Door de klap kwam ik gelijk weer bij zinnen en ik keek vluchtig naast me. Het was maar goed dat iedereen toch half slapend de les door kwam, ze hadden niets gemerkt. Ik haalde gefrustreerd mijn hand door mijn haren en knipperde even met mijn ogen om weer tot mezelf te komen. Ik hoopte maar dat dat de eerste en de laatste keer zou zijn. Zuchtend wendde ik me weer tot de spoorlijn waar een andere mevrouw twee zeurende kinderen over het perron trok terwijl ze probeerde zonder haar bagage te laten vallen een nummer op haar telefoon in te tikken.
Toen de bel ging schrok ik even, normaal had ik daar geen last van. Blijkbaar was dit één van die dagen waarop de wereld rustig in de taxi zat en aan mij voorbij ging terwijl ik er een beetje doelloos achteraan strompelde, ik was er gewoon echt niet bij met mijn hoofd. Verstrooid propte ik mijn boeken in mijn tas en liep haastig de deur uit terwijl de anderen allang buiten waren. Eenmaal daar haalde ik mijn hand weer door mijn haren en liep naar de toiletten, waar ik mijn tas op de grond zette en in de spiegel keek.
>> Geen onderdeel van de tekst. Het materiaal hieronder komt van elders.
/-! ### `State.noteHigh` -/

@[simp] theorem State.noteHigh_now (s : State) (q occ : Nat) : (s.noteHigh q occ).now = s.now := rfl
@[simp] theorem State.noteHigh_pw (s : State) (q occ : Nat) : (s.noteHigh q occ).pw = s.pw := rfl
@[simp] theorem State.noteHigh_rtc (s : State) (q occ : Nat) : (s.noteHigh q occ).rtc = s.rtc := rfl
@[simp] theorem State.noteHigh_mn (s : State) (q occ : Nat) : (s.noteHigh q occ).mn = s.mn := rfl
@[simp] theorem State.noteHigh_per (s : State) (q occ : Nat) : (s.noteHigh q occ).per = s.per := rfl
@[simp] theorem State.noteHigh_qEvt (s : State) (q occ : Nat) : (s.noteHigh q occ).qEvt = s.qEvt := rfl
@[simp] theorem State.noteHigh_prods (s : State) (q occ : Nat) : (s.noteHigh q occ).prods = s.prods := rfl
@[simp] theorem State.noteHigh_qst (s : State) (q occ : Nat) : (s.noteHigh q occ).qst = lmod s.qst q fun x => { x with high := sat 16 (max x.high occ) } := rfl
@[simp] theorem State.noteHigh_host (s : State) (q occ : Nat) : (s.noteHigh q occ).host = s.host := rfl
@[simp] theorem State.noteHigh_crc (s : State) (q occ : Nat) : (s.noteHigh q occ).crc = s.crc := rfl
@[simp] theorem State.noteHigh_rs (s : State) (q occ : Nat) : (s.noteHigh q occ).rs = s.rs := rfl
@[simp] theorem State.noteHigh_band (s : State) (q occ : Nat) : (s.noteHigh q occ).band = s.band := rfl
@[simp] theorem State.noteHigh_se (s : State) (q occ : Nat) : (s.noteHigh q occ).se = s.se := rfl
@[simp] theorem State.noteHigh_zs (s : State) (q occ : Nat) : (s.noteHigh q occ).zs = s.zs := rfl
@[simp] theorem State.noteHigh_act (s : State) (q occ : Nat) : (s.noteHigh q occ).act = s.act := rfl
@[simp] theorem State.noteHigh_pr (s : State) (q occ : Nat) : (s.noteHigh q occ).pr = s.pr := rfl
@[simp] theorem State.noteHigh_pn (s : State) (q occ : Nat) : (s.noteHigh q occ).pn = s.pn := rfl
@[simp] theorem State.noteHigh_cans (s : State) (q occ : Nat) : (s.noteHigh q occ).cans = s.cans := rfl
@[simp] theorem State.noteHigh_fb (s : State) (q occ : Nat) : (s.noteHigh q occ).fb = s.fb := rfl
@[simp] theorem State.noteHigh_gd (s : State) (q occ : Nat) : (s.noteHigh q occ).gd = s.gd := rfl
@[simp] theorem State.noteHigh_th (s : State) (q occ : Nat) : (s.noteHigh q occ).th = s.th := rfl
@[simp] theorem State.noteHigh_st (s : State) (q occ : Nat) : (s.noteHigh q occ).st = s.st := rfl
@[simp] theorem State.noteHigh_cfg (s : State) (q occ : Nat) : (s.noteHigh q occ).cfg = s.cfg := rfl
@[simp] theorem State.noteHigh_cfgPend (s : State) (q occ : Nat) : (s.noteHigh q occ).cfgPend = s.cfgPend := rfl
@[simp] theorem State.noteHigh_flashA (s : State) (q occ : Nat) : (s.noteHigh q occ).flashA = s.flashA := rfl
@[simp] theorem State.noteHigh_flashB (s : State) (q occ : Nat) : (s.noteHigh q occ).flashB = s.flashB := rfl
@[simp] theorem State.noteHigh_pending (s : State) (q occ : Nat) : (s.noteHigh q occ).pending = s.pending := rfl
@[simp] theorem State.noteHigh_freeCtr (s : State) (q occ : Nat) : (s.noteHigh q occ).freeCtr = s.freeCtr := rfl

/-! ### `State.noteStall` -/

@[simp] theorem State.noteStall_now (s : State) (q : Nat) : (s.noteStall q).now = s.now := rfl
@[simp] theorem State.noteStall_pw (s : State) (q : Nat) : (s.noteStall q).pw = s.pw := rfl
@[simp] theorem State.noteStall_rtc (s : State) (q : Nat) : (s.noteStall q).rtc = s.rtc := rfl
@[simp] theorem State.noteStall_mn (s : State) (q : Nat) : (s.noteStall q).mn = s.mn := rfl
@[simp] theorem State.noteStall_per (s : State) (q : Nat) : (s.noteStall q).per = s.per := rfl
@[simp] theorem State.noteStall_qEvt (s : State) (q : Nat) : (s.noteStall q).qEvt = s.qEvt := rfl
@[simp] theorem State.noteStall_prods (s : State) (q : Nat) : (s.noteStall q).prods = s.prods := rfl
@[simp] theorem State.noteStall_qst (s : State) (q : Nat) : (s.noteStall q).qst = lmod s.qst q fun x => { x with stalls := sat 32 (x.stalls + 1) } := rfl
@[simp] theorem State.noteStall_host (s : State) (q : Nat) : (s.noteStall q).host = s.host := rfl
@[simp] theorem State.noteStall_crc (s : State) (q : Nat) : (s.noteStall q).crc = s.crc := rfl
@[simp] theorem State.noteStall_rs (s : State) (q : Nat) : (s.noteStall q).rs = s.rs := rfl
@[simp] theorem State.noteStall_band (s : State) (q : Nat) : (s.noteStall q).band = s.band := rfl
@[simp] theorem State.noteStall_se (s : State) (q : Nat) : (s.noteStall q).se = s.se := rfl
@[simp] theorem State.noteStall_zs (s : State) (q : Nat) : (s.noteStall q).zs = s.zs := rfl
@[simp] theorem State.noteStall_act (s : State) (q : Nat) : (s.noteStall q).act = s.act := rfl
@[simp] theorem State.noteStall_pr (s : State) (q : Nat) : (s.noteStall q).pr = s.pr := rfl
@[simp] theorem State.noteStall_pn (s : State) (q : Nat) : (s.noteStall q).pn = s.pn := rfl
@[simp] theorem State.noteStall_cans (s : State) (q : Nat) : (s.noteStall q).cans = s.cans := rfl
@[simp] theorem State.noteStall_fb (s : State) (q : Nat) : (s.noteStall q).fb = s.fb := rfl
@[simp] theorem State.noteStall_gd (s : State) (q : Nat) : (s.noteStall q).gd = s.gd := rfl
@[simp] theorem State.noteStall_th (s : State) (q : Nat) : (s.noteStall q).th = s.th := rfl
@[simp] theorem State.noteStall_st (s : State) (q : Nat) : (s.noteStall q).st = s.st := rfl
@[simp] theorem State.noteStall_cfg (s : State) (q : Nat) : (s.noteStall q).cfg = s.cfg := rfl
@[simp] theorem State.noteStall_cfgPend (s : State) (q : Nat) : (s.noteStall q).cfgPend = s.cfgPend := rfl
@[simp] theorem State.noteStall_flashA (s : State) (q : Nat) : (s.noteStall q).flashA = s.flashA := rfl
@[simp] theorem State.noteStall_flashB (s : State) (q : Nat) : (s.noteStall q).flashB = s.flashB := rfl
@[simp] theorem State.noteStall_pending (s : State) (q : Nat) : (s.noteStall q).pending = s.pending := rfl
@[simp] theorem State.noteStall_freeCtr (s : State) (q : Nat) : (s.noteStall q).freeCtr = s.freeCtr := rfl

/-! ### `State.notePoison` -/

@[simp] theorem State.notePoison_now (s : State) (q : Nat) : (s.notePoison q).now = s.now := rfl
@[simp] theorem State.notePoison_pw (s : State) (q : Nat) : (s.notePoison q).pw = s.pw := rfl
@[simp] theorem State.notePoison_rtc (s : State) (q : Nat) : (s.notePoison q).rtc = s.rtc := rfl
@[simp] theorem State.notePoison_mn (s : State) (q : Nat) : (s.notePoison q).mn = s.mn := rfl
@[simp] theorem State.notePoison_per (s : State) (q : Nat) : (s.notePoison q).per = s.per := rfl
@[simp] theorem State.notePoison_qEvt (s : State) (q : Nat) : (s.notePoison q).qEvt = s.qEvt := rfl
@[simp] theorem State.notePoison_prods (s : State) (q : Nat) : (s.notePoison q).prods = s.prods := rfl
@[simp] theorem State.notePoison_qst (s : State) (q : Nat) : (s.notePoison q).qst = lmod s.qst q fun x => { x with poison := sat 16 (x.poison + 1), poisonSeen := true } := rfl
@[simp] theorem State.notePoison_host (s : State) (q : Nat) : (s.notePoison q).host = s.host := rfl
@[simp] theorem State.notePoison_crc (s : State) (q : Nat) : (s.notePoison q).crc = s.crc := rfl
@[simp] theorem State.notePoison_rs (s : State) (q : Nat) : (s.notePoison q).rs = s.rs := rfl
@[simp] theorem State.notePoison_band (s : State) (q : Nat) : (s.notePoison q).band = s.band := rfl
@[simp] theorem State.notePoison_se (s : State) (q : Nat) : (s.notePoison q).se = s.se := rfl
@[simp] theorem State.notePoison_zs (s : State) (q : Nat) : (s.notePoison q).zs = s.zs := rfl
@[simp] theorem State.notePoison_act (s : State) (q : Nat) : (s.notePoison q).act = s.act := rfl
@[simp] theorem State.notePoison_pr (s : State) (q : Nat) : (s.notePoison q).pr = s.pr := rfl
@[simp] theorem State.notePoison_pn (s : State) (q : Nat) : (s.notePoison q).pn = s.pn := rfl
@[simp] theorem State.notePoison_cans (s : State) (q : Nat) : (s.notePoison q).cans = s.cans := rfl
@[simp] theorem State.notePoison_fb (s : State) (q : Nat) : (s.notePoison q).fb = s.fb := rfl
@[simp] theorem State.notePoison_gd (s : State) (q : Nat) : (s.notePoison q).gd = s.gd := rfl
@[simp] theorem State.notePoison_th (s : State) (q : Nat) : (s.notePoison q).th = s.th := rfl
@[simp] theorem State.notePoison_st (s : State) (q : Nat) : (s.notePoison q).st = s.st := rfl
@[simp] theorem State.notePoison_cfg (s : State) (q : Nat) : (s.notePoison q).cfg = s.cfg := rfl
@[simp] theorem State.notePoison_cfgPend (s : State) (q : Nat) : (s.notePoison q).cfgPend = s.cfgPend := rfl
@[simp] theorem State.notePoison_flashA (s : State) (q : Nat) : (s.notePoison q).flashA = s.flashA := rfl
@[simp] theorem State.notePoison_flashB (s : State) (q : Nat) : (s.notePoison q).flashB = s.flashB := rfl
@[simp] theorem State.notePoison_pending (s : State) (q : Nat) : (s.notePoison q).pending = s.pending := rfl
@[simp] theorem State.notePoison_freeCtr (s : State) (q : Nat) : (s.notePoison q).freeCtr = s.freeCtr := rfl

/-! ### `State.enqEvt` -/

@[simp] theorem State.enqEvt_now (s : State) (e : EvtEntry) : (s.enqEvt e).now = s.now := rfl
@[simp] theorem State.enqEvt_pw (s : State) (e : EvtEntry) : (s.enqEvt e).pw = s.pw := rfl
@[simp] theorem State.enqEvt_rtc (s : State) (e : EvtEntry) : (s.enqEvt e).rtc = s.rtc := rfl
@[simp] theorem State.enqEvt_mn (s : State) (e : EvtEntry) : (s.enqEvt e).mn = s.mn := rfl
@[simp] theorem State.enqEvt_per (s : State) (e : EvtEntry) : (s.enqEvt e).per = s.per := rfl
@[simp] theorem State.enqEvt_qEvt (s : State) (e : EvtEntry) : (s.enqEvt e).qEvt = lmod s.qEvt e.pri (· ++ [e]) := rfl
@[simp] theorem State.enqEvt_prods (s : State) (e : EvtEntry) : (s.enqEvt e).prods = s.prods := rfl
@[simp] theorem State.enqEvt_qst (s : State) (e : EvtEntry) : (s.enqEvt e).qst = lmod s.qst 3 fun x => { x with high := sat 16 (max x.high ((lmod s.qEvt e.pri (· ++ [e])).map List.length).sum) } := rfl
@[simp] theorem State.enqEvt_host (s : State) (e : EvtEntry) : (s.enqEvt e).host = s.host := rfl
@[simp] theorem State.enqEvt_crc (s : State) (e : EvtEntry) : (s.enqEvt e).crc = s.crc := rfl
@[simp] theorem State.enqEvt_rs (s : State) (e : EvtEntry) : (s.enqEvt e).rs = s.rs := rfl
@[simp] theorem State.enqEvt_band (s : State) (e : EvtEntry) : (s.enqEvt e).band = s.band := rfl
@[simp] theorem State.enqEvt_se (s : State) (e : EvtEntry) : (s.enqEvt e).se = s.se := rfl
@[simp] theorem State.enqEvt_zs (s : State) (e : EvtEntry) : (s.enqEvt e).zs = s.zs := rfl
@[simp] theorem State.enqEvt_act (s : State) (e : EvtEntry) : (s.enqEvt e).act = s.act := rfl
@[simp] theorem State.enqEvt_pr (s : State) (e : EvtEntry) : (s.enqEvt e).pr = s.pr := rfl
@[simp] theorem State.enqEvt_pn (s : State) (e : EvtEntry) : (s.enqEvt e).pn = s.pn := rfl
@[simp] theorem State.enqEvt_cans (s : State) (e : EvtEntry) : (s.enqEvt e).cans = s.cans := rfl
@[simp] theorem State.enqEvt_fb (s : State) (e : EvtEntry) : (s.enqEvt e).fb = s.fb := rfl
@[simp] theorem State.enqEvt_gd (s : State) (e : EvtEntry) : (s.enqEvt e).gd = s.gd := rfl
@[simp] theorem State.enqEvt_th (s : State) (e : EvtEntry) : (s.enqEvt e).th = s.th := rfl
@[simp] theorem State.enqEvt_st (s : State) (e : EvtEntry) : (s.enqEvt e).st = s.st := rfl
@[simp] theorem State.enqEvt_cfg (s : State) (e : EvtEntry) : (s.enqEvt e).cfg = s.cfg := rfl
@[simp] theorem State.enqEvt_cfgPend (s : State) (e : EvtEntry) : (s.enqEvt e).cfgPend = s.cfgPend := rfl
@[simp] theorem State.enqEvt_flashA (s : State) (e : EvtEntry) : (s.enqEvt e).flashA = s.flashA := rfl
@[simp] theorem State.enqEvt_flashB (s : State) (e : EvtEntry) : (s.enqEvt e).flashB = s.flashB := rfl
@[simp] theorem State.enqEvt_pending (s : State) (e : EvtEntry) : (s.enqEvt e).pending = s.pending := rfl
@[simp] theorem State.enqEvt_freeCtr (s : State) (e : EvtEntry) : (s.enqEvt e).freeCtr = s.freeCtr := rfl

/-! ### `State.ring` -/

@[simp] theorem State.ring_now (s : State) (mask : Nat) : (s.ring mask).now = s.now := rfl
@[simp] theorem State.ring_pw (s : State) (mask : Nat) : (s.ring mask).pw = s.pw := rfl
@[simp] theorem State.ring_rtc (s : State) (mask : Nat) : (s.ring mask).rtc = s.rtc := rfl
@[simp] theorem State.ring_mn (s : State) (mask : Nat) : (s.ring mask).mn = s.mn := rfl
@[simp] theorem State.ring_per (s : State) (mask : Nat) : (s.ring mask).per = s.per := rfl
@[simp] theorem State.ring_qEvt (s : State) (mask : Nat) : (s.ring mask).qEvt = s.qEvt := rfl
@[simp] theorem State.ring_prods (s : State) (mask : Nat) : (s.ring mask).prods = s.prods := rfl
@[simp] theorem State.ring_qst (s : State) (mask : Nat) : (s.ring mask).qst = s.qst := rfl
@[simp] theorem State.ring_host (s : State) (mask : Nat) : (s.ring mask).host = { s.host with db := s.host.db ||| mask } := rfl
@[simp] theorem State.ring_crc (s : State) (mask : Nat) : (s.ring mask).crc = s.crc := rfl
@[simp] theorem State.ring_rs (s : State) (mask : Nat) : (s.ring mask).rs = s.rs := rfl
@[simp] theorem State.ring_band (s : State) (mask : Nat) : (s.ring mask).band = s.band := rfl
@[simp] theorem State.ring_se (s : State) (mask : Nat) : (s.ring mask).se = s.se := rfl
@[simp] theorem State.ring_zs (s : State) (mask : Nat) : (s.ring mask).zs = s.zs := rfl
@[simp] theorem State.ring_act (s : State) (mask : Nat) : (s.ring mask).act = s.act := rfl
@[simp] theorem State.ring_pr (s : State) (mask : Nat) : (s.ring mask).pr = s.pr := rfl
@[simp] theorem State.ring_pn (s : State) (mask : Nat) : (s.ring mask).pn = s.pn := rfl
@[simp] theorem State.ring_cans (s : State) (mask : Nat) : (s.ring mask).cans = s.cans := rfl
@[simp] theorem State.ring_fb (s : State) (mask : Nat) : (s.ring mask).fb = s.fb := rfl
@[simp] theorem State.ring_gd (s : State) (mask : Nat) : (s.ring mask).gd = s.gd := rfl
@[simp] theorem State.ring_th (s : State) (mask : Nat) : (s.ring mask).th = s.th := rfl
@[simp] theorem State.ring_st (s : State) (mask : Nat) : (s.ring mask).st = s.st := rfl
@[simp] theorem State.ring_cfg (s : State) (mask : Nat) : (s.ring mask).cfg = s.cfg := rfl
@[simp] theorem State.ring_cfgPend (s : State) (mask : Nat) : (s.ring mask).cfgPend = s.cfgPend := rfl
@[simp] theorem State.ring_flashA (s : State) (mask : Nat) : (s.ring mask).flashA = s.flashA := rfl
@[simp] theorem State.ring_flashB (s : State) (mask : Nat) : (s.ring mask).flashB = s.flashB := rfl
@[simp] theorem State.ring_pending (s : State) (mask : Nat) : (s.ring mask).pending = s.pending := rfl
@[simp] theorem State.ring_freeCtr (s : State) (mask : Nat) : (s.ring mask).freeCtr = s.freeCtr := rfl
Ik zag er niet anders uit vandaag, mijn blonde haar lag even plat en levenloos op mijn hoofd, mijn gezicht was even hoekig en mijn ogen nog steeds die onnatuurlijk lichtpaarse kleur. Het was niet zoals sommige dagen, waarop mijn haar een beetje zweefde en mijn ogen leken op te lichten. Op die dagen deed ik altijd alsof ik ziek was, want ik zag het ook wel een beetje als een ziekte. Aan mijn ogen was in ieder geval niets eigenaardigs te zien, behalve een soort doffe glans, verzonken in een droomwereld. Dat zal wel aan geschiedenis liggen, want dat was natuurlijk wel behoorlijk slaapverwekkend.
Ik plensde wat water over mijn gezicht om het daarna weer droog te vegen en ik liep weer de gang op. Daarna ging ik in de aula op de verwarming zitten bij het raam. Buiten verloor de bloesem zijn kleur naarmate het zomer werd en de seizoenen hun tol begonnen te eisen van de jonge lentewereld; de zomer kwam laat dit jaar. Nog steeds afwezig werkte ik een boterham naar binnen en dronk wat water.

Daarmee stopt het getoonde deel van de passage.